You may have recently read in the media recommendations from a coroner’s report regarding the death of a man in the Taranaki Emergency Department.
While these recommendations apply to the Emergency Department setting, now is a good time for urgent care to remember our role in preventing falls, particularly in the elderly.
The risk of falling increases with age, with a third of people over 65 falling each year, many resulting in injury. 1 It is, therefore, very important to consider the risk of falls in all older people, regardless of whether a fall was the reason for their presentation to urgent care.

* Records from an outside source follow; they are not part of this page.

-- ==== Sys2Proof/Laws/FramesCore.lean ====
section
/-! SUPPORT. The frames of channels, the stack, clocks and heat: for each operation what it can change at most (`_kept`), and the same as a step of a
longer frame (`_keeps`). -/

namespace Sys2Proof.Machine

open Sys2Proof
set_option linter.all false
set_option Elab.async false

theorem Block.measured_kept (b : Block) (flight : List (Nat × Nat)) : Kept [.cols] b (Block.measured b flight) := by
  unfold Block.measured
  repeat' first
    | with_reducible assumption
    | with_reducible apply Kept.refl
    | with_reducible apply Within.refl
    | ((with_reducible apply Within.of); rfl)
    | ((with_reducible apply Within.cons); (apply Piece.inside_of; rfl))
    | ((with_reducible apply Within.cons); apply Or.inr)
    | with_reducible apply Within.nil
    | with_reducible apply List.mem_cons_self
    | with_reducible apply List.mem_cons_of_mem
    | (with_reducible apply Kept.foldl; intro _ _ _)
    | with_reducible apply Block.modCol_keeps
    | with_reducible apply Kept.ite
    | split

theorem Block.measured_keeps {qs : List Piece} {a₀ b : Block} {flight : List (Nat × Nat)} (inside : Within [.cols] qs) (before : Kept qs a₀ b) :
    Kept qs a₀ (Block.measured b flight) := Kept.step (Block.measured_kept _ _) inside before

theorem Block.fenceReq_kept (b : Block) (age : Nat) (n : Nat) (id : Nat) : Kept [.berths, .chans, .chs, .cnt, .events, .ins, .qy, .regs, .stk, .tl] b (Block.fenceReq b age n id) := by
  unfold Block.fenceReq
  repeat' first
    | with_reducible assumption
    | with_reducible apply Kept.refl
    | with_reducible apply Within.refl
    | ((with_reducible apply Within.of); rfl)
    | ((with_reducible apply Within.cons); (apply Piece.inside_of; rfl))
    | ((with_reducible apply Within.cons); apply Or.inr)
    | with_reducible apply Within.nil
    | with_reducible apply List.mem_cons_self
    | with_reducible apply List.mem_cons_of_mem
    | (extract_lets +onlyGivenNames x
       first
       | (guard_hyp x : Block := _
          refine Kept.cut (ps := [.berths, .chans, .chs, .cnt, .events, .ins, .qy, .regs, .stk, .tl]) (b := b) (x := x) ?_ fun hx => ?_
          on_goal 1 => subst x
          on_goal 2 => try clear_value x)
       | clear_value x
       | skip)
    | (with_reducible apply Kept.foldl; intro _ _ _)
    | with_reducible apply Block.modBerth_keeps
    | with_reducible apply Block.modReq_keeps
    | with_reducible apply Block.checkReq_keeps
    | with_reducible apply Block.endReq_keeps
    | with_reducible apply Kept.ite
    | split

theorem Block.fenceReq_keeps {qs : List Piece} {a₀ b : Block} {age : Nat} {n : Nat} {id : Nat} (inside : Within [.berths, .chans, .chs, .cnt, .events, .ins, .qy, .regs, .stk, .tl] qs) (before : Kept qs a₀ b) :
    Kept qs a₀ (Block.fenceReq b age n id) := Kept.step (Block.fenceReq_kept _ _ _ _) inside before

theorem Block.enterFenced_kept (b : Block) (n : Nat) : Kept [.berth n, .reg (btOff Off.btAlarm n)] b (Block.enterFenced b n) := by
  unfold Block.enterFenced
  repeat' first
    | with_reducible assumption
    | with_reducible apply Kept.refl
    | with_reducible apply Within.refl
    | ((with_reducible apply Within.of); rfl)
    | ((with_reducible apply Within.cons); (apply Piece.inside_of; rfl))
    | ((with_reducible apply Within.cons); apply Or.inr)
    | with_reducible apply Within.nil
    | with_reducible apply List.mem_cons_self
    | with_reducible apply List.mem_cons_of_mem
    | with_reducible apply Block.orReg_keeps
    | with_reducible apply Block.modBerth_keeps
    | with_reducible apply Kept.ite
    | split

theorem Block.enterFenced_keeps {qs : List Piece} {a₀ b : Block} {n : Nat} (inside : Within [.berth n, .reg (btOff Off.btAlarm n)] qs) (before : Kept qs a₀ b) :
    Kept qs a₀ (Block.enterFenced b n) := Kept.step (Block.enterFenced_kept _ _) inside before

theorem Block.fenceChan_kept (b : Block) (age : Nat) (n : Nat) : Kept [.berths, .chans, .chs, .cnt, .events, .ins, .qy, .regs, .stk, .tl] b (Block.fenceChan b age n) := by
  unfold Block.fenceChan
  repeat' first
    | with_reducible assumption
    | with_reducible apply Kept.refl
    | with_reducible apply Within.refl
    | ((with_reducible apply Within.of); rfl)
    | ((with_reducible apply Within.cons); (apply Piece.inside_of; rfl))
    | ((with_reducible apply Within.cons); apply Or.inr)
    | with_reducible apply Within.nil
    | with_reducible apply List.mem_cons_self
    | with_reducible apply List.mem_cons_of_mem
    | (extract_lets +onlyGivenNames x
       first
       | (guard_hyp x : Block := _
          refine Kept.cut (ps := [.berths, .chans, .chs, .cnt, .events, .ins, .qy, .regs, .stk, .tl]) (b := b) (x := x) ?_ fun hx => ?_
          on_goal 1 => subst x
          on_goal 2 => try clear_value x)
       | clear_value x
       | skip)
    | (simp only [Kept.by_fields]; with_reducible apply Kept.fields <;>
         first | with_reducible exact Or.inl rfl | (apply Or.inr; apply Piece.mem_of; rfl) | exact Or.inr (by simp; done) | (refine Or.inr ⟨?_, ?_⟩ <;> first | (apply Or.inl; apply Piece.mem_of; rfl) | exact Or.inl (by simp; done) | with_reducible exact Or.inr rfl | with_reducible exact Or.inr ⟨rfl, rfl, rfl, rfl⟩ | with_reducible exact Or.inr ⟨rfl, rfl, rfl, rfl, rfl⟩ | (refine ⟨?_, ?_⟩ <;> first | (apply Or.inl; apply Piece.mem_of; rfl) | exact Or.inl (by simp; done) | with_reducible exact Or.inr rfl)) | skip)
    | (with_reducible apply Kept.each; intro _ _ _)
    | with_reducible apply Block.modChan_keeps
    | with_reducible apply Block.enterFenced_keeps
    | with_reducible apply Block.charterBerthLost_keeps
    | with_reducible apply Block.fenceReq_keeps
    | with_reducible apply Block.modBerth_keeps
    | with_reducible apply Kept.ite
    | split

theorem Block.fenceChan_keeps {qs : List Piece} {a₀ b : Block} {age : Nat} {n : Nat} (inside : Within [.berths, .chans, .chs, .cnt, .events, .ins, .qy, .regs, .stk, .tl] qs) (before : Kept qs a₀ b) :
    Kept qs a₀ (Block.fenceChan b age n) := Kept.step (Block.fenceChan_kept _ _ _) inside before

theorem Block.fenceAll_kept (b : Block) (age : Nat → Nat) (ns : List Nat) : Kept [.berths, .chans, .chs, .cnt, .events, .fws, .ins, .lanes, .mf, .pw, .qy, .regs, .sides, .stk, .tl] b (Block.fenceAll b age ns) := by
  unfold Block.fenceAll
  repeat' first
    | with_reducible assumption
    | with_reducible apply Kept.refl
    | with_reducible apply Within.refl
    | ((with_reducible apply Within.of); rfl)
    | ((with_reducible apply Within.cons); (apply Piece.inside_of; rfl))
    | ((with_reducible apply Within.cons); apply Or.inr)
    | with_reducible apply Within.nil
    | with_reducible apply List.mem_cons_self
    | with_reducible apply List.mem_cons_of_mem
    | (with_reducible apply Kept.each; intro _ _ _)
    | with_reducible apply Block.checkOpen_keeps
    | with_reducible apply Block.settle_keeps
    | with_reducible apply Block.fenceChan_keeps
    | with_reducible apply Kept.ite
    | split

theorem Block.fenceAll_keeps {qs : List Piece} {a₀ b : Block} {age : Nat → Nat} {ns : List Nat} (inside : Within [.berths, .chans, .chs, .cnt, .events, .fws, .ins, .lanes, .mf, .pw, .qy, .regs, .sides, .stk, .tl] qs) (before : Kept qs a₀ b) :
    Kept qs a₀ (Block.fenceAll b age ns) := Kept.step (Block.fenceAll_kept _ _ _) inside before

theorem Block.fenceRunning_kept (b : Block) (ns : List Nat) : Kept [.berths, .chans, .chs, .cnt, .events, .fws, .ins, .lanes, .mf, .pw, .qy, .regs, .sides, .stk, .tl] b (Block.fenceRunning b ns) := by
  unfold Block.fenceRunning
  repeat' first
    | with_reducible assumption
    | with_reducible apply Kept.refl
    | with_reducible apply Within.refl
    | ((with_reducible apply Within.of); rfl)
    | ((with_reducible apply Within.cons); (apply Piece.inside_of; rfl))
    | ((with_reducible apply Within.cons); apply Or.inr)
    | with_reducible apply Within.nil
    | with_reducible apply List.mem_cons_self
    | with_reducible apply List.mem_cons_of_mem
    | with_reducible apply Block.fenceAll_keeps
    | with_reducible apply Kept.ite
    | split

The coroner’s report has suggested falls assessments in ED happen at triage, or at the time of the primary assessment. In urgent care, the triage process is to ensure that the sickest and most in need patients are seen first, and it is not the time to be doing more in-depth assessment, including falls risks. If a triage nurse has concerns, then they should flag these in their triage notes, but a falls assessment should take place by the clinician attending to the patient prior to discharge, if clinically appropriate. If a falls risk has been identified, and the patient is being admitted, then this information should be flagged on the admission letter. If a falls risk is identified in a patient being discharged, then thorough safety netting needs to be in place with close follow-up with the patient’s usual GP as soon as able.
To help in considering and assessing falls risk in older people, there are several resources that you are recommended to review
- The Health Quality Safety Commission has a series of resources that cover 10 important topics related to falls risk.
- BPAC have an interactive Falls prevention toolkit that is based on the HQSC resources.
- BPAC have an article on falls prevention
Engagement with these activities can be claimed as CPD. Enter your learnings and reflections in UCCIS.